In the East this sacrament is administered immediately after Baptism and is followed by participation in the Eucharist; this tradition highlights the unity of the three sacraments of Christian initiation. In the Latin Church this sacrament is administered when the age of reason has been reached, and its celebration is ordinarily reserved to the bishop, thus signifying that this sacrament strengthens the ecclesial bond.
A candidate for Confirmation who has attained the age of reason must profess the faith, be in the state of grace, have the intention of receiving the sacrament, and be prepared to assume the role of disciple and witness to Christ, both within the ecclesial community and in temporal affairs.

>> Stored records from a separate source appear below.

-- ==== Sys2Proof/Machine/Lines.lean ====
section
/-! DEFINITION. Lines by where they are served (R159, R260, R271, R273), what a range of free-running work is checked for (R254, R260),
the page faults of contexts (R271, R272), and a queue's accesses to its own descriptors and records. -/

namespace Sys2Proof.Machine

/-- A request held at the home's entry (R260 step 6). -/
def holdLine (h : HeldReq) (s : State) : State := { s with mem := { s.mem with held := s.mem.held ++ [h] } }

/-- A held request of an absent page joins its coalescing entry, or starts a migration (R271); with no free entry it waits. -/
def joinEntry (c p : Nat) (s : State) : State :=
  if (entryOf s p).isSome then s
  else match freeEntry s with
    | some e => raise 0x0703 c [(8, p * 2 ^ 21)] (startMigration e p s)
    | none => s

/-! ### Page faults (R271, R272) -/

/-- Work that faulted has been checked again, or has ended (R272). -/
def checkedAgain (c w : Nat) (s : State) : State :=
  { s with rgn := { s.rgn with again := s.rgn.again.filter fun x => !(x.1 == c && x.2 == w) } }

/-- A context parks on page p: it joins the page's entry, or takes a free one and starts the migration, or waits for one. -/
def pageFault (c p : Nat) (s : State) : State :=
  let s := { s with rgn := { s.rgn with
    faultValid := true, faultKind := 3, faultCtx := BitVec.ofNat 16 c, faultPage := BitVec.ofNat 27 p
    wake := s.rgn.wake.filter (· != c) } }
  let parkOn (e : Nat) (s : State) : State :=
    setCtx c { ctx s c with state := .parked, park := 1, parkEntry := BitVec.ofNat 16 e
                            faultAddr := BitVec.ofNat 64 (p * 2 ^ 21) } s
  match entryOf s p with
  | some e => parkOn e s
  | none => match freeEntry s with
    | some e => raise 0x0703 c [(8, p * 2 ^ 21)] (parkOn e (startMigration e p s))
    | none =>
      let s := setCtx c { ctx s c with state := .parked, park := 2, faultAddr := BitVec.ofNat 64 (p * 2 ^ 21) } s
      { s with rgn := { s.rgn with faults := s.rgn.faults ++ [(c, p)] } }

/-- The check of a piece of work faults on page p: its context parks, and the work is the first that is checked again (R272). -/
def workFault (w c p : Nat) (s : State) : State :=
  pageFault c p { s with rgn := { s.rgn with again := (s.rgn.again.filter fun x => x.1 != c) ++ [(c, w)] } }

/-- What the check of one range of free-running work finds (R159, R195, R254, R260, R271). -/
inductive CheckVerdict where
  | ok | bound | denied (page : Nat) (lock : Bool) | fault (page : Nat) | wait
  deriving DecidableEq, Repr

/-- The page check of one range: the first refused page, else the lowest page to fault on, else a page to wait for. -/
def pagesVerdict (s : State) (c a n : Nat) (write : Bool) : CheckVerdict :=
  if isHost a then .ok
  else
    let vs := (pagesOf a n).map fun p => (p, pageCheck s c p write)
    match vs.find? fun v => v.2 == .denied || v.2 == .locked with
    | some v => .denied v.1 (v.2 == .locked)
    | none => match (if counterMode s then none else vs.find? fun v => v.2 == .absent || (tag s v.1).res == .migrating) with
      | some v => .fault v.1
      | none => if vs.any fun v => v.2 == .held && (tag s v.1).res == .evicting then .wait else .ok

/-- The check of every range: address, bytes, read, write. The first that does not pass. (DEDUCED, assumption log 47) -/
def rangesVerdict (s : State) (c : Nat) (rs : List (Nat × Nat × Bool × Bool)) : CheckVerdict :=
  let regions := rs.all fun r =>
    (!r.2.2.1 || regionOk s c r.1 r.2.1 false) && (!r.2.2.2 || regionOk s c r.1 r.2.1 true)
  if !regions then .bound
  else
    let vs := rs.map fun r => pagesVerdict s c r.1 r.2.1 r.2.2.2
    match vs.find? fun v => match v with
      | .denied _ _ => true
      | _ => false with
    | some v => v
    | none =>
      let faults := vs.filterMap fun v => match v with
        | .fault p => some p
        | _ => none
      match faults with
      | p :: ps => .fault (ps.foldl min p)
      | [] => if vs.any (· == .wait) then .wait else .ok

/-! ### Lines by where they are served (R159, R273) -/

/-- A run cut at 64-byte lines. -/
def linePieces (a n : Nat) : List (Nat × Nat) :=
  (linesOf a n).map fun l => (max a l, min (a + n) (l + 64) - max a l)

/-- The data fetched for a use. -/
def bufOf (s : State) (use : HostUse) : FetchBuf := (s.zng.bufs.find? fun b => b.use == use).getD { use := use }

/-- The data fetched for a use set, or dropped. -/
def setBuf (use : HostUse) (b : Option FetchBuf) (s : State) : State :=
  { s with zng := { s.zng with bufs := (s.zng.bufs.filter fun x => x.use != use) ++ b.toList } }

/-- Every byte of a run has come. -/
def bufHas (b : FetchBuf) (off n : Nat) : Bool := (List.range n).all fun i => b.runs.any fun r => within (off + i) 1 r.1 r.2

/-- A run of the buffer came poisoned. -/
def bufBad (b : FetchBuf) (off n : Nat) : Bool := b.bad.any fun r => overlaps off n r.1 r.2

/-- The host-window offset at which a piece of module memory or of the host window is backed. -/
def pieceOff (s : State) (a : Nat) : Nat := if isHost a then a - hostBase else backingOff s (pageOf a) + a % 2 ^ 21

/-- A read of the host window for a use: what no port can carry has come poisoned (R341). -/
def askHost (off n : Nat) (use : HostUse) (s : State) : State :=
  if allLost s then
    let b := bufOf s use
    setBuf use (some { b with runs := b.runs ++ [(off, n)], bad := b.bad ++ [(off, n)] }) (hostLost off s)
  else hostRead off n use s

/-- The reads that a source run needs from outside: host lines, and lines of absent pages, each of which counts (R273, R274). A
page that begins to migrate keeps its later lines for local reading, and a line that has come is not asked for again. -/
def fetchRun (use : HostUse) (r : Nat × Nat) (s : State) : State :=
  if isHost r.1 then askHost (r.1 - hostBase) r.2 use s
  else (linePieces r.1 r.2).foldl (fun s l =>
    if (tag s (pageOf l.1)).res = .absent ∧ bufHas (bufOf s use) (pieceOff s l.1) l.2 = false then
      remoteTouch (pageOf l.1) (askHost (pieceOff s l.1) l.2 use s)
    else s) s

/-- A piece can be read now: it has come, or its page is not on the move. -/
def pieceReady (s : State) (use : HostUse) (l : Nat × Nat) : Bool :=
  bufHas (bufOf s use) (pieceOff s l.1) l.2 ||
    (!isHost l.1 && match (tag s (pageOf l.1)).res with
      | .migrating | .evicting | .absent => false
      | _ => true)

/-- A piece is read: from what was fetched, or from memory. -/
def readPiece (use : HostUse) (who : Nat) (l : Nat × Nat) (s : State) : State × List Byte × Bool :=
  let b := bufOf s use
  let off := pieceOff s l.1
  if (isHost l.1 || (tag s (pageOf l.1)).res != .free) && bufHas b off l.2 then (s, getBytes b.bytes off l.2, bufBad b off l.2)
  else readMem who l.1 l.2 s

/-- A source run is read, line by line: its bytes, and the poisoned parts as offsets in the run. -/
def readRun (use : HostUse) (who : Nat) (r : Nat × Nat) (s : State) : State × List Byte × List (Nat × Nat) :=
  (linePieces r.1 r.2).foldl (fun acc l =>
    let (s, bs, bad) := acc
    let (s, ps, p) := readPiece use who l s
    (s, bs ++ ps, if p then bad ++ [(l.1 - r.1, l.2)] else bad)) (s, [], [])

/-- A destination run is written: to a host region, remotely to an absent page, or to memory; a page on the move holds its lines, and in
fault mode an absent one too, which starts to migrate (R260, R271, R273). -/
def writeRun (use : HostUse) (c who a : Nat) (bs : List Byte) (s : State) : State :=
  if isHost a then hostWrite (a - hostBase) bs use s
  else (linePieces a bs.length).foldl (fun s l =>
    let part := slice bs (l.1 - a) l.2
    let hold (s : State) : State := holdLine
      { ctx := c, who := who, addr := l.1 / 64 * 64
        write := some (zeros (l.1 % 64) ++ part, (2 ^ l.2 - 1) * 2 ^ (l.1 % 64)) } s
    match (tag s (pageOf l.1)).res with
    | .absent =>
      if counterMode s then remoteTouch (pageOf l.1) (hostWrite (pieceOff s l.1) part use s)
      else hold (joinEntry c (pageOf l.1) s)
    | .migrating | .evicting => hold s
    | _ => writeMem who l.1 part s) s

/-- The destination bytes of a run that carry poison are poisoned (R160). -/
def poisonRun (a : Nat) (bad : List (Nat × Nat)) (s : State) : State :=
  if isHost a then s else bad.foldl (fun s b => if b.2 = 0 then s else poisonMem (a + b.1) b.2 s) s

/-! ### A queue's own accesses (R252, R254, R260, R271, R273) -/

/-- What a read by a queue itself finds: its bytes and whether they came poisoned, a refusal of the checks, a page to fault on, or nothing
yet. -/
inductive OwnRead where
  | data (bs : List Byte) (poison : Bool) | bound | denied (page : Nat) (lock : Bool) | fault (page : Nat) | wait
  deriving DecidableEq, Repr

/-- A queue reads its own descriptor, code or range list with its CONTEXT: the region check, the page check, and each line where its page
has it (R252, R254, R260, R271, R273). (DEDUCED, assumption log 134) -/
def ownRead (use : HostUse) (c who a n : Nat) (s : State) : State × OwnRead :=
  if !regionOk s c a n false then (s, .bound)
  else match pagesVerdict s c a n false with
    | .bound => (s, .bound)
    | .denied p lock => (s, .denied p lock)
    | .fault p => (s, .fault p)
    | .wait => (s, .wait)
    | .ok =>
      if (linePieces a n).all (pieceReady s use) && !memWaits s a n then
        let r := readRun use who (a, n) s
        (r.1, .data r.2.1 (!r.2.2.isEmpty))
      else (if openUses s use then s else fetchRun use (a, n) s, .wait)

/-- A queue writes its own record or save slot with its CONTEXT: a write that the checks refuse is discarded (R252, R254, R260).
(DEDUCED, assumption log 134) -/
def ownWrite (use : HostUse) (c who a : Nat) (bs : List Byte) (s : State) : State :=
  if !regionOk s c a bs.length true then s
  else match pagesVerdict s c a bs.length true with
    | .denied p lock => refusePage c (max a (p * 2 ^ 21)) lock s
    | _ => writeRun use c who a bs s

/-- Everything that a queue has written at an address is visible. -/
def ownSeen (s : State) (use : HostUse) (who a : Nat) : Bool :=
  !openUses s use && !s.mem.held.any fun h => h.who == who && h.write.isSome && h.addr == a / 64 * 64

end Sys2Proof.Machine
end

The essential rite of Confirmation is anointing the forehead of the baptized with sacred chrism (in the East other sense-organs as well), together with the laying on of the minister’s hand and the words: “Accipe signaculum doni Spiritus Sancti” (Be sealed with the Gift of the Holy Spirit.) in the Roman rite, or: Signaculum doni Spiritus Sancti [the seal of the gift of the Holy Spirit] in the Byzantine rite.
When Confirmation is celebrated separately from Baptism, its connection with Baptism is expressed, among other ways, by the renewal of baptismal promises. The celebration of Confirmation during the Eucharist helps underline the unity of the sacraments of Christian initiation.